# Exercise requirements
Only the number is needed. Please count the lines below in which the word "keys" occurs.

# Exercise data
⁂

/-- R298, R304: a write of a casement's SPW follows the rule of the ways. -/
theorem State.wrAt_of_spw (s : State) (rq : Req) {off : Nat} (v n : Nat) (u : During) (h : within off 0x0180000 0x10 = true) :
    s.wrAt rq off v n u = s.spwWr off v := by
  obtain ⟨hlo, hhi⟩ := within_eq_true.mp h
  simp (disch := omega) only [State.wrAt, isRstBit, within_eq_false, h, if_neg, Bool.false_and, Bool.false_eq_true, if_false, if_true]

/-- R370: ARM written to the injection control arms the injection. -/
theorem State.wrAt_injCtl (s : State) (rq : Req) (v n : Nat) (u : During) :
    s.wrAt rq 0x0060100 v n u = if bit v 8 then (s.wrGen 0x0060100 v true).setRf 0x006010C 0 0 1 else s.wrGen 0x0060100 v true := by
  simp (disch := omega) only [State.wrAt, isRstBit, within_eq_false, if_neg, Bool.false_and, Bool.false_eq_true, if_false, if_true]

/-- R152: a key is in force at once when the casement is quiet. -/
theorem State.keyWr_of_quiet {s : State} {off : Nat} (v : Word) (h : s.casQuiet ((off - 0x0070400) / 8) = true) :
    s.keyWr off v.toNat = { s.setReg off v with staged := Assoc.put s.staged off none none } := by
  rw [State.keyWr, if_pos h, BitVec.ofNat_toNat, BitVec.setWidth_eq]

/-- R152: a key waits for the next commit while an instruction of the casement is incomplete. -/
theorem State.keyWr_of_busy {s : State} {off : Nat} (v : Word) (h : s.casQuiet ((off - 0x0070400) / 8) = false) :
    s.keyWr off v.toNat = s.stage off v := by
  rw [State.keyWr, h, if_neg Bool.false_ne_true, BitVec.ofNat_toNat, BitVec.setWidth_eq]

/-- R298: ways that keep their use keep their lines. -/
theorem State.spwWr_of_same {s : State} {off v : Nat} (h : min 16 (fld v 4 0) = min 16 (s.rf off 4 0)) :
    s.spwWr off v = s.wrGen off v true := if_pos h

/-- Log 14: ways that change their use lose their lines first. -/
theorem State.spwWr_of_change {s : State} {off v : Nat} (h : ¬ min 16 (fld v 4 0) = min 16 (s.rf off 4 0)) :
    s.spwWr off v = (s.flushSlices ((off - 0x0180000) / 4)).wrGen off v true := if_neg h

/-! ### Refusals -/

/-- No rule refuses a write of a key. -/
theorem State.refuses_key (s : State) {off : Nat} (v : Nat) (h : within off 0x0070400 0x20 = true) : s.refuses off v = false := by
  obtain ⟨hlo, hhi⟩ := within_eq_true.mp h
  simp (disch := omega) only [State.refuses, isEntry, within_eq_false, if_neg, decide_eq_true_eq, Bool.false_eq_true,
    if_false]

/-- R304: SPW is refused while a program is loaded. -/
theorem State.refuses_spw (s : State) {off : Nat} (v : Nat) (h : within off 0x0180000 0x10 = true) :
    s.refuses off v = ((s.casement ((off - 0x0180000) / 4)).phase != .idle) := by
  rw [State.refuses, if_pos h]

/-- R370: ARM is refused while an injection is armed. -/
theorem State.refuses_injCtl (s : State) (v : Nat) : s.refuses 0x0060100 v = (bit v 8 && s.rf 0x006010C 0 0 == 1) := rfl

/-! ### What a write that takes its turn leaves as it was -/

@[simp] theorem State.placed_rf (s : State) (rq : Req) (off k hi lo : Nat) : (s.placed rq off).rf k hi lo = s.rf k hi lo := by
  rw [State.rf, State.placed_reg, State.rf]

@[simp] theorem State.placed_casement (s : State) (rq : Req) (off d : Nat) : (s.placed rq off).casement d = s.casement d := by
  obtain ⟨l, h⟩ := s.placed_eq_grant rq off
  rw [h]; rfl

@[simp] theorem State.placed_casQuiet (s : State) (rq : Req) (off d : Nat) : (s.placed rq off).casQuiet d = s.casQuiet d := by
  obtain ⟨l, h⟩ := s.placed_eq_grant rq off
  rw [h]; rfl

/-! ### Unlocked writes (R375) -/

section Write
variable {s : State} {rq : Req} {off : Nat} {v : BitVec 32} {u : During}

/-- An unlocked write of a 32-bit value that no rule refuses. -/
theorem State.wr32_of_accepted (hw : s.writesHard rq off = true) (h : (s.placed rq off).refuses off v.toNat = false)
    (hwdt : off ≠ 0x0010020) : s.wr32 rq off v.toNat u =
      (((s.placed rq off).wrAt rq off v.toNat (s.arbN (arbReg off)) u).heal off).windowUse rq := by
  have hv : v.toNat % 2 ^ 32 = v.toNat := Nat.mod_eq_of_lt v.isLt
  rw [State.wr32_of_writesHard v.toNat u hw (hv.symm ▸ h) (fun ho => absurd ho hwdt), hv]

/-- An unlocked write of a 32-bit value that a rule refuses. -/
theorem State.wr32_of_refused_value (hw : s.writesHard rq off = true) (h : (s.placed rq off).refuses off v.toNat = true) :
    s.wr32 rq off v.toNat u = (s.placed rq off).accEv rq off (s.arbN (arbReg off)) := by
  obtain ⟨ht, hm, -⟩ := (s.writesHard_iff rq off).mp hw
  have hv : v.toNat % 2 ^ 32 = v.toNat := Nat.mod_eq_of_lt v.isLt
  exact State.wr32_of_refused v.toNat u ht hm (.inr (hv.symm ▸ h))

/-- R152: an unlocked write of a key follows the keys' rule. -/
theorem State.wr32_key (hk : within off 0x0070400 0x20 = true) (hw : s.writesHard rq off = true) :
    s.wr32 rq off v.toNat u = (((s.placed rq off).keyWr off v.toNat).heal off).windowUse rq := by
  have hlo := (within_eq_true.mp hk).1
  rw [State.wr32_of_accepted hw (State.refuses_key _ _ hk) (by omega), State.wrAt_of_key _ _ _ _ _ hk]

/-- R298, R304: an unlocked write of the SPW of a casement without a program follows the rule of the ways. -/
theorem State.wr32_spw_of_idle (hk : within off 0x0180000 0x10 = true) (hw : s.writesHard rq off = true)
    (hidle : (s.casement ((off - 0x0180000) / 4)).phase = .idle) :
    s.wr32 rq off v.toNat u = (((s.placed rq off).spwWr off v.toNat).heal off).windowUse rq := by
  have hlo := (within_eq_true.mp hk).1
  have hok : (s.placed rq off).refuses off v.toNat = false := by
    rw [State.refuses_spw _ _ hk, State.placed_casement, hidle]; rfl
  rw [State.wr32_of_accepted hw hok (by omega), State.wrAt_of_spw _ _ _ _ _ hk]

end Write

end Sys2Proof.Machine
end

section
/-! PROOFS. R152, R298, R304, R370: writes of keys, of SPW and of the injection control. -/

namespace Sys2Proof.Machine

theorem exec_keyWrite (rq : Req) (d : Fin 4) (hi : Bool) (v : BitVec 32) (s : State) :
    exec (.keyWrite rq d hi v) s = .next (s.wr32 rq (0x0070400 + 8 * d + 4 * b2n hi) v.toNat .none) := rfl

theorem exec_spwWrite (rq : Req) (d : Fin 4) (v : BitVec 32) (s : State) :
    exec (.spwWrite rq d v) s = .next (s.wr32 rq (0x0180000 + 4 * d) v.toNat .none) := rfl

theorem exec_injArm (rq : Req) (v : BitVec 32) (s : State) :
    exec (.injArm rq v) s = .next (s.wr32 rq 0x0060100 v.toNat .none) := rfl

/-- Settles O35: each write is State.wr32 with the register's rule. A key's rule asks whether the casement is quiet, that of SPW
whether the ways change their use; SPW of a casement that is not idle and ARM behind an armed injection are refused. -/
theorem guardedWrites : Obligations.GuardedWrites := by
  unfold Obligations.GuardedWrites
  refine fun rq v s => ⟨fun d hi => ?key, fun d => ?spw, ?inj⟩
  case key =>
    intro off hw u now later
    have hbit : b2n hi ≤ 1 := by cases hi <;> decide
    have hk : within off 0x0070400 0x20 = true := within_eq_true.mpr (by omega)
    have hd : (off - 0x0070400) / 8 = d := by omega
    rw [exec_keyWrite, State.wr32_key hk hw]
    refine ⟨fun hquiet => ?quiet, fun hbusy => ?busy⟩
    case quiet => rw [State.keyWr_of_quiet v (by rw [hd, State.placed_casQuiet, hquiet])]
    case busy =>
      rw [State.keyWr_of_busy v (by rw [hd, State.placed_casQuiet, hbusy])]
      rfl
  case spw =>
    intro off hw u same
    have hk : within off 0x0180000 0x10 = true := within_eq_true.mpr (by omega)
    have hd : (off - 0x0180000) / 4 = d := by omega
    refine ⟨fun hidle hsame => ?same, fun hidle hchange => ?change, fun hloaded => ?loaded⟩
    case same =>
      rw [exec_spwWrite, State.wr32_spw_of_idle hk hw (hd ▸ hidle), State.spwWr_of_same (by rw [State.placed_rf]; exact hsame)]
    case change =>
      rw [exec_spwWrite, State.wr32_spw_of_idle hk hw (hd ▸ hidle), State.spwWr_of_change (by rw [State.placed_rf]; exact hchange), hd]
    case loaded =>
      have hrefused : u.refuses off v.toNat = true := by
        rw [State.refuses_spw _ _ hk, hd, State.placed_casement]
        exact bne_iff_ne.mpr hloaded
      rw [exec_spwWrite, State.wr32_of_refused_value hw hrefused]
  case inj =>
    intro hw _ u w
    have hrefuses : u.refuses 0x0060100 v.toNat = (v.getLsbD 8 && s.rf 0x006010C 0 0 == 1) := by
      rw [State.refuses_injCtl, State.placed_rf, bit_toNat]
    rw [exec_injArm]
    refine ⟨fun harm hfree => ?arm, fun hnoarm => ?noarm, fun harm harmed => ?armed⟩
    case arm =>
      rw [State.wr32_of_accepted hw (by rw [hrefuses, harm, hfree]; rfl) (by decide), State.wrAt_injCtl, bit_toNat,
        if_pos harm]
    case noarm =>
      rw [State.wr32_of_accepted hw (by rw [hrefuses, hnoarm]; rfl) (by decide), State.wrAt_injCtl, bit_toNat,
        hnoarm, if_neg Bool.false_ne_true]
    case armed => rw [State.wr32_of_refused_value hw (by rw [hrefuses, harm, harmed]; rfl)]

end Sys2Proof.Machine
end

section
/-! PROOFS. R173 to R177, R205, R274: OPT. -/

namespace Sys2Proof.Machine

/-! ### The update of a visited state -/

/-- OPT's settings when its operands are read in v (R173). -/
def TC.optParIn (k : TC) (c : OptCase) (v : State) : OptPar := v.optPar k c.n (optRec c.rcd) c.hyp

/-- OPT's effect on u of the elements that it computes from v: the operands are read before a TWIN comparison, the planes and the
record are written after it (R176, R205). -/
def TC.optEffect (k : TC) (c : OptCase) (v u : State) : State :=
  u.optDo k c (k.optParIn c v) (v.optRows k (optRec c.rcd) (k.optParIn c v))

/-- R201, R274: the records as the visit of their words finds them fix the ranges; the ranges are checked and visited, then the update
is computed, compared and written. -/
theorem optBody_eq_withRanges (s : State) (k : TC) {c : OptCase} (hc : c = (s.optVisit k).optCase k) :
    optBody s k = withRanges s k (optAllFaults s k c) (k.optRds c) (k.optWrs c) (k.optRds c) (fun v => twinned v k (fun u =>
      .ok ⟨k.optEffect c v u, paneOf (k.optRds c), paneOf (k.optWrs c), [], .plain, false, none⟩)) := by
  subst hc
  rfl

theorem exec_opt (d : Fin 4) (t : Fin 4096) (w : IFields) (ups : List Upset) (s : State) :
    exec (.opt d t w ups) s = .next (issue d t 0x2A w ups optBody s) := rfl

/-- Settles O12: the course of OPT is withRanges over the ranges that its records name, and its effect comes through an agreeing TWIN
comparison. -/
theorem updateCompletes : Obligations.UpdateCompletes := by
  unfold Obligations.UpdateCompletes
  intro d t w ups s k c u htakes hclear htwin
  have hissue : issue d t 0x2A w ups optBody s =
      (k.optEffect c u (u.twinCheck k).1).started d t (paneOf (k.optRds c)) (paneOf (k.optWrs c)) [] .plain :=
    issue_ranges_twinned optBody (k.optEffect c) htakes hclear (optBody_eq_withRanges s k rfl) htwin
  rw [exec_opt, hissue, TC.optEffect, TC.optParIn]

end Sys2Proof.Machine
end

section
/-! SUPPORT. Fields of instruction words, checks before an effect, and the course of an instruction that changes its logical tile, waits
in the buffer, or joins the incomplete ones without a range of the Pane. -/

namespace Sys2Proof.Machine

/-! ### Words and fields -/

/-- A field by division. -/
theorem fld_eq_div_mod (x hi lo : Nat) : fld x hi lo = x / 2 ^ lo % 2 ^ (hi + 1 - lo) := by rw [fld, Nat.shiftRight_eq_div_pow]

theorem fld_low (x hi : Nat) : fld x hi 0 = x % 2 ^ (hi + 1) := by rw [fld_eq_div_mod, Nat.pow_zero, Nat.div_one, Nat.sub_zero]

theorem sext_toNat (v : Word) : sext v.toNat 32 = v.toInt := by
  have hv := v.isLt
  rw [sext, Nat.mod_eq_of_lt hv, BitVec.toInt_eq_toNat_cond]
  split <;> split <;> omega

theorem wrap_eq_ofInt (z : Int) : wrap z 64 = (BitVec.ofInt 64 z).toNat := (BitVec.toNat_ofInt z).symm

/-- R284: a target is the pc moved by whole instructions, modulo 2^64. -/
theorem branchTo_eq_ofInt (pc : Nat) (off : Word) :
    branchTo pc off.toNat = (BitVec.ofInt 64 ((pc : Int) + 16 * off.toInt)).toNat := by
  rw [branchTo, wrap_eq_ofInt, sext_toNat]

/-! ### Checks -/

theorem guarded_of_fault {s : State} {f : Option TFault} {g : TFault} (h : f = some g) (go : Unit → TRes) :
    guarded s f go = .fault s g := by
  rw [h]; rfl

theorem guarded_of_good {s : State} {f : Option TFault} (h : f = none) (go : Unit → TRes) : guarded s f go = go () := by
  rw [h]; rfl

theorem need_of_true {b : Bool} (h : b = true) (code slot : Nat) : need b code slot = some ⟨code, slot, 0⟩ := by rw [h]; rfl

theorem need_of_false {b : Bool} (h : b = false) (code slot : Nat) : need b code slot = none := by rw [h]; rfl

/-! ### Issue -/

/-- An instruction that changes its logical tile to y, which stays where it is, and completes at its issue. -/
theorem issue_quick_setLt {d : Fin 4} {t : Fin 4096} {op : Nat} {w : IFields} {ups : List Upset} {body : State → TC → TRes}
    {s u : State} (y : LTile) (htakes : s.takes d t op w = true) (hbody : body s (s.tc d t ⟨op, w, ups⟩) = quickly (u.setLt d t y))
    (hphys : y.phys = (u.lt d t).phys) : issue d t op w ups body s = u.issuedAs d t { y with pc := y.pc + 16 } := by
  rw [issue_quick d t op w ups body s _ htakes hbody, State.passed, State.issuedAs, State.issuedAs, State.lt_setLt_self,
    State.setLt_setLt, ← hphys]

/-- R207: a tile that takes an instruction has nothing in its buffer. -/
theorem State.ibuf_of_takes {s : State} {d t op : Nat} {w : IFields} (h : s.takes d t op w = true) : (s.lt d t).ibuf = [] := by
  simp only [State.takes, State.looks, Bool.and_eq_true, List.isEmpty_iff] at h
  obtain ⟨⟨⟨⟨⟨_, hibuf⟩, _⟩, _⟩, _⟩, _⟩ := h
  exact hibuf

/-- R207: the first instruction that waits is the whole of the buffer. -/
theorem State.hold_of_takes {s : State} {d t op : Nat} {w : IFields} (h : s.takes d t op w = true) (ib : IBuf) :
    s.hold d t ib = s.setLt d t { s.lt d t with ibuf := [ib] } := by
  rw [State.hold, State.ibuf_of_takes h, List.nil_append]

/-- An instruction that joins the incomplete ones without a range of the Pane. -/
theorem issue_started_rangeless {d : Fin 4} {t : Fin 4096} {op : Nat} {w : IFields} {ups : List Upset} {body : State → TC → TRes}
    {s u : State} {kind : IKind} (h : s.takes d t op w = true)
    (hb : body s (s.tc d t ⟨op, w, ups⟩) = .ok ⟨u, [], [], [], kind, false, none⟩) :
    issue d t op w ups body s = u.started d t [] [] [] kind :=
  issue_started d t op w ups body s u [] [] [] kind h hb (takes_hazard s d t op w h)

end Sys2Proof.Machine
end

section
/-! SUPPORT. What BLKEND reads (R217, R221, R283): live entries, wait words, the next block's address; and the faults it finds. -/

namespace Sys2Proof.Machine

/-! ### BLKEND's operands -/

theorem LTile.lreg_lt (x : LTile) (n : Nat) : x.lreg n < 2 ^ 32 := (Assoc.get x.lr n 0).isLt

theorem LTile.sreg_lt (x : LTile) (n : Nat) : x.sreg n < 2 ^ 32 := (Assoc.get x.sregs n 0).isLt

/-- R217: an entry of the live region table breaks the rule when its reserved bits are set or its blocks run past the Pane. -/
theorem liveBad_iff {e : Nat} (he : e < 2 ^ 32) :
    liveBad e = true ↔ 2 ^ 21 ≤ e ∨ 1024 < e % 1024 + e / 1024 % 2048 := by
  simp only [liveBad, fld_eq_div_mod, Bool.or_eq_true, bne_iff_ne, decide_eq_true_eq]
  omega

/-- R221: a wait word breaks the rule when it counts something and its reserved bits are set. -/
theorem waitBad_iff {c : Nat} (hc : c < 2 ^ 32) :
    (fld c 15 0 != 0 && fld c 31 20 != 0) = true ↔ c % 2 ^ 16 ≠ 0 ∧ 2 ^ 20 ≤ c := by
  simp only [fld_eq_div_mod, Bool.and_eq_true, bne_iff_ne]
  omega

⁂

# Solution to this exercise
2